Nanostructured zig-zag γ-Mo₂N thin films produced by glancing angle deposition for flexible symmetrical solid-state supercapacitors

Abstract

The performance of electrochemical capacitors strongly depends on their accessible surface area, chemical stability, and electrical conductivity. Simple columnar and zig-zag γ-Mo2N thin-film electrodes were prepared by magnetron sputtering. The latter is obtained by glancing angle deposition (GLAD), which is known for open porous structures due to the ballistic shadowing effect. As intended, the zig-zag structured γ-Mo2N electrode presents an outstanding area capacitance of 248 mF/cm2 at a scan speed of 50 mV/s, which is 4 times higher than that of the simple columnar one.
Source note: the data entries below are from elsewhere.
/-- Words and bytes written out from the encodings of R71 and R77 decode to what they stand for. -/
def Obligations.SampleEncodingsDecode : Prop :=
  decodeWord 0b00000001000000000000000000000000#32 = .ok .cson ∧
  decodeWord 0b00000011000000000000000010000000#32 = .ok (.wrbyte 0x80#8) ∧
  decodeWord 0b00010000100000000000000000110000#32 = .ok (.wrreg 0x80#8 0x30#8) ∧
  decodeWord 0b00010001100000010000000000000000#32 = .ok (.rdreg 0x81#8) ∧
  decodeWord 0b00100000000000001111111111111111#32 = .ok (.bcdenc 0xFFFF#16) ∧
  decodeWord 0b00100001000000000000000001000111#32 = .ok (.bcddec 0x47#8) ∧
  decodeWord 0b00110000000001000000000000000000#32 = .ok (.csrrd 0x04#8) ∧
  decodeCommandByte 0b10000000#8 = .ok .secW ∧ decodeCommandByte 0b10111110#8 = .ok .burst

/-- R80: every command byte of the table has the marker bit, is put together from its class, index and direction by the
layout of R70, and decodes to its row; every member of WSET is a write and every member of RSET a read. -/
def Obligations.CommandBytesFollowTheLayout : Prop :=
  (∀ (i : Instr) (b : Byte), commandByteOf i = some b →
    commandByteOk b = true ∧ commandByteFrom (classOf b) (indexOf b) (directionOf b) = b ∧ decodeCommandByte b = .ok i) ∧
  (∀ b ∈ wset, directionOf b = .write) ∧ (∀ b ∈ rset, directionOf b = .read ∧ b - 1#8 ∈ wset)

/-! ### A step -/

/-- When what the host issues next decodes to an instruction, a step is exec of it, with the issue taken off the queue;
and with nothing issued the block waits (R8, R22). -/
def Obligations.StepRunsTheDecodedInstruction : Prop :=
  (∀ (s : State) (x : Issue) (q : List Issue) (i : Instr),
    s.pending = x :: q → decode x = .ok i → step s = exec i { s with pending := q }) ∧
  ∀ s : State, s.pending = [] → step s = .next s

/-- R229: while FATAL is 1 a word that is not a legal CSRRD word is answered with PIN_FAULT and changes nothing else, no flag
either (R226, R232); else an illegal word ends with ILLEGAL_COMMAND, and nothing but the bookkeeping changes; and a legal
CSRRD word reaches CSRRD itself, which rejects an unimplemented number, FATAL or not. -/
def Obligations.PrologueChecksFatalThenDecoding : Prop :=
  ∀ (s : State) (w : Word) (q : List Issue), s.pending = .word w :: q →
    (s.flags.fatal = true → w &&& 0xFF00FFFF#32 ≠ 0x30000000#32 →
      step s = .next { s with pending := q }.answeredFatal) ∧
    (s.flags.fatal = false → ∀ e, decodeWord w = .error e →
      step s = .next ({ s with pending := q }.answeredError .illegalCommand w)) ∧
    (w &&& 0xFF00FFFF#32 = 0x30000000#32 →
      step s = exec (.csrrd (w.extractLsb' 16 8)) { s with pending := q } ∧
      (0x04 < (w.extractLsb' 16 8).toNat →
        step s = .next ({ s with pending := q }.answeredError .illegalCommand w)))

/-! ### Refusals -/

/-- R230: a command to which errors apply before its first event reports exactly the first of them, and nothing but that
error's bookkeeping changes (R226, R227); a command refused because FATAL is 1 changes no flag either (R226, R232). That
this holds of the eighteen command bytes, and the word their errors record, is the model's choice
(notes/assumptions/1.md). -/
def Obligations.RefusedCommandOnlyRecordsItsError : Prop :=
  ∀ (i : Instr) (s : State) (e : ErrorCode), refusedWith i s = some e →
    exec i s = .next (if e = .pinFault then s.answeredFatal else s.answeredError e (hcwOf i))

/-- R172: while FATAL is 1, CSRRD of an implemented register answers, and every other command is refused with PIN_FAULT and
changes nothing else, no flag either (R226, R232). -/
def Obligations.FatalBlockAnswersOnlyCsrrd : Prop :=
  ∀ s : State, s.flags.fatal = true →
    (∀ n : Byte, n.toNat ≤ 4 → ∃ v, exec (.csrrd n) s = .next (s.answeredValue v)) ∧
    ∀ i : Instr, (∀ n, i ≠ .csrrd n) → exec i s = .next s.answeredFatal

/-- R171: CSRRD of a number 0x05 to 0xFF is an illegal command. -/
def Obligations.CsrrdOfUnimplementedNumberIsIllegal : Prop :=
  ∀ (n : Byte) (s : State), 0x05 ≤ n.toNat →
    exec (.csrrd n) s = .next (s.answeredError .illegalCommand (hcwOf (.csrrd n))) ∧
    (s.answeredError .illegalCommand (hcwOf (.csrrd n))).flags.eIll = true

/-- R134: WRREG and RDREG refuse a byte outside the enumeration with INVALID_REGISTER before any event. -/
def Obligations.FramerRefusesBytesOutsideTheEnumeration : Prop :=
  ∀ (a d : Byte) (s : State), s.flags.fatal = false → s.pins.ceAsserted = false →
    (a ∉ [0x80#8, 0x82#8, 0x84#8, 0x86#8, 0x88#8, 0x8A#8, 0x8C#8, 0x8E#8, 0x90#8, 0xC0#8] →
      exec (.wrreg a d) s = .next (s.answeredError .invalidRegister (hcwOf (.wrreg a d)))) ∧
    (a ∉ [0x81#8, 0x83#8, 0x85#8, 0x87#8, 0x89#8, 0x8B#8, 0x8D#8] →
      exec (.rdreg a) s = .next (s.answeredError .invalidRegister (hcwOf (.rdreg a))))

/-- R107: no command raises DIRECTION, and none sets E_DIR; and whatever the data pin's direction before a command, each IO
event of the command comes while the pin is OUT and each SMP event while it is IN: the command itself has set it. -/
def Obligations.DirectionErrorIsNeverRaised : Prop :=
  ∀ (i : Instr) (s t : State), exec i s = .next t →
    t.flags.eDir = s.flags.eDir ∧ (∃ r, t.responses = s.responses ++ [r] ∧ r.e ≠ 6#4) ∧
    ∃ evs, t.trace = s.trace ++ evs ∧ ∀ p : Pins, eventsLegal p evs = true

/-! ### Transport -/

/-- CSON in a closed window asserts chip-select and clears the tracker (R104, R111). -/
def Obligations.CsonOpensAWindow : Prop :=
  ∀ s : State, s.flags.fatal = false → s.pins.ceAsserted = false → s.quiet 1 →
    exec .cson s = .next
      ({ s with
        pins := { s.pins with ceAsserted := true }
        win := { len := 0#2, seq := 0#3, first := 0x00#8 }
        trace := s.trace ++ [Event.ce true]
        opCount := s.opCount + 1 }.answeredValue 0#32)

/-- CSOFF in an open window deasserts chip-select, and then reports an invalid shape (R104, R109, R113). -/
def Obligations.CsoffClosesTheWindow : Prop :=
  ∀ s : State, s.flags.fatal = false → s.pins.ceAsserted = true → s.quiet 1 →
    let t := { s with
      pins := { s.pins with ceAsserted := false }
      trace := s.trace ++ [Event.ce false]
      opCount := s.opCount + 1 }
    exec .csoff s =
      .next (if s.win.validShape then t.answeredValue 0#32 else t.answeredError .frameViolation (hcwOf .csoff))

/-- R115: the tracker is not cleared by CSOFF, however it ends. -/
def Obligations.CsoffKeepsTheTracker : Prop :=
  ∀ s t : State, exec .csoff s = .next t → t.win = s.win

/-- R118: a successful WRBYTE emits exactly 25 events, and the peer sees bit d[i] at the i-th rising edge; with the state it
leaves. -/
def Obligations.WrbyteSendsOneByte : Prop :=
  ∀ (d : Byte) (s : State), s.flags.fatal = false → s.pins.ceAsserted = true → s.quiet 25 →
    exec (.wrbyte d) s = .next
      ({ s with
        pins := { s.pins with sclkLvl := false, ioDir := .out, ioOut := d.getLsbD 7 }
        win := s.win.append false d
        trace := s.trace ++ txEvents d
        opCount := s.opCount + 25 }.answeredValue 0#32) ∧
    txEvents d = Event.dir .out ::
      [d.getLsbD 0, d.getLsbD 1, d.getLsbD 2, d.getLsbD 3, d.getLsbD 4, d.getLsbD 5, d.getLsbD 6, d.getLsbD 7].flatMap
        (fun b => [Event.io b, Event.clk true, Event.clk false]) ∧
    (txEvents d).length = 25 ∧
    ∀ l, clockedLevels l (txEvents d) =
      [d.getLsbD 0, d.getLsbD 1, d.getLsbD 2, d.getLsbD 3, d.getLsbD 4, d.getLsbD 5, d.getLsbD 6, d.getLsbD 7]

/-- R121: a successful RDBYTE emits exactly 25 events, each sample before the pulse of its bit, and its value is the byte of
the answers, bit 0 first; with the state it leaves. -/
def Obligations.RdbyteReceivesOneByte : Prop :=
  ∀ s : State, s.flags.fatal = false → s.pins.ceAsserted = true → s.quiet 25 →
    ∃ b : Byte, (∀ k, k < 8 → b.getLsbD k = s.draws.answer (s.smpCount + k)) ∧
      rxEvents s.answeredBits = Event.dir .inp ::
        [b.getLsbD 0, b.getLsbD 1, b.getLsbD 2, b.getLsbD 3, b.getLsbD 4, b.getLsbD 5, b.getLsbD 6, b.getLsbD 7].flatMap
          (fun x => [Event.smp x, Event.clk true, Event.clk false]) ∧
      (rxEvents s.answeredBits).length = 25 ∧
      exec .rdbyte s = .next
        ({ s with
          pins := { s.pins with sclkLvl := false, ioDir := .inp }
          rxbuf := b
          result := b.zeroExtend 32
          win := s.win.append true b
          trace := s.trace ++ rxEvents s.answeredBits
          opCount := s.opCount + 25
          smpCount := s.smpCount + 8 }.answeredValue (b.zeroExtend 32))

/-- The eighteen command bytes: each is sent as one byte of the open window (R71, R82, R117); that a command byte by itself
is a WRBYTE of it is the model's choice (notes/assumptions/1.md). -/
def Obligations.CommandByteIsSent : Prop :=
  ∀ (i : Instr) (b : Byte) (s : State), commandByteOf i = some b → s.flags.fatal = false → s.pins.ceAsserted = true →
    s.quiet 25 →
    exec i s = .next
      ({ s with
        pins := { s.pins with sclkLvl := false, ioDir := .out, ioOut := true }
        win := s.win.append false b
        trace := s.trace ++ txEvents b
        opCount := s.opCount + 25 }.answeredValue 0#32)

/-- R108: win_append. -/
def Obligations.TrackerAppendsOneByte : Prop :=
  ∀ (w : Window) (received : Bool) (b : Byte),
    ((w.append received b).first = if w.len = 0#2 ∧ received = false then b else w.first) ∧
    (w.len.toNat < 3 →
      (w.append received b).len.toNat = w.len.toNat + 1 ∧
      (w.append received b).seq.getLsbD w.len.toNat = received ∧
      ∀ k, k ≠ w.len.toNat → (w.append received b).seq.getLsbD k = w.seq.getLsbD k) ∧
    (w.len.toNat = 3 → (w.append received b).len = w.len ∧ (w.append received b).seq = w.seq)

/-- R109: the three valid shapes, and no other. -/
def Obligations.ValidShapesAreTheThree : Prop :=
  ∀ w : Window, w.validShape = true ↔
    ((w.len = 2#2 ∧ w.seq = 0b000#3 ∧ w.first.getLsbD 0 = false) ∨
      (w.len = 2#2 ∧ w.seq = 0b010#3 ∧ w.first.getLsbD 0 = true) ∨
      (w.len = 1#2 ∧ w.seq = 0b000#3 ∧ w.first = 0xBE#8))

/-! ### Framer -/

/-- R131: a successful WRREG emits exactly 52 events, and on the wire the peer receives the command byte and then the data
byte on 16 rising edges; with the state it leaves. -/
def Obligations.WrregWritesOneRegister : Prop :=
  ∀ (a d : Byte) (s : State), s.flags.fatal = false → s.pins.ceAsserted = false →
    a ∈ [0x80#8, 0x82#8, 0x84#8, 0x86#8, 0x88#8, 0x8A#8, 0x8C#8, 0x8E#8, 0x90#8, 0xC0#8] → s.quiet 52 →
    exec (.wrreg a d) s = .next
      ({ s with
        pins := { sclkLvl := false, ceAsserted := false, ioDir := .out, ioOut := d.getLsbD 7 }
        win := { len := 2#2, seq := 0b000#3, first := a }
        trace := s.trace ++ Event.ce true :: (txEvents a ++ (txEvents d ++ [Event.ce false]))
        opCount := s.opCount + 52 }.answeredValue 0#32) ∧
    (Event.ce true :: (txEvents a ++ (txEvents d ++ [Event.ce false]))).length = 52 ∧
    ∀ l, clockedLevels l (Event.ce true :: (txEvents a ++ (txEvents d ++ [Event.ce false]))) =
      [a.getLsbD 0, a.getLsbD 1, a.getLsbD 2, a.getLsbD 3, a.getLsbD 4, a.getLsbD 5, a.getLsbD 6, a.getLsbD 7,
        d.getLsbD 0, d.getLsbD 1, d.getLsbD 2, d.getLsbD 3, d.getLsbD 4, d.getLsbD 5, d.getLsbD 6, d.getLsbD 7]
Both of them exhibit excellent cycling stability of 95 % over 20,000 cycles (at 200 mV/s). The symmetrical solid-state supercapacitor prepared with the zig-zag structured γ-Mo2N thin film delivers an excellent power density of 107.1 W/cm3 at 33.8 mWh/cm3, and its volumetric capacitance is ∼ 3.5 times higher than the simple columnar structured γ-Mo2N device. Bending tests of such solid-state γ-Mo2N supercapacitors proved their mechanical flexibility to a bending angel of even 107°. Based on these studies we can conclude that the highly porous zig-zag structured γ-Mo2N-based electrodes prepared by GLAD combine outstanding electrochemical energy storage capabilities with excellent mechanical flexibility.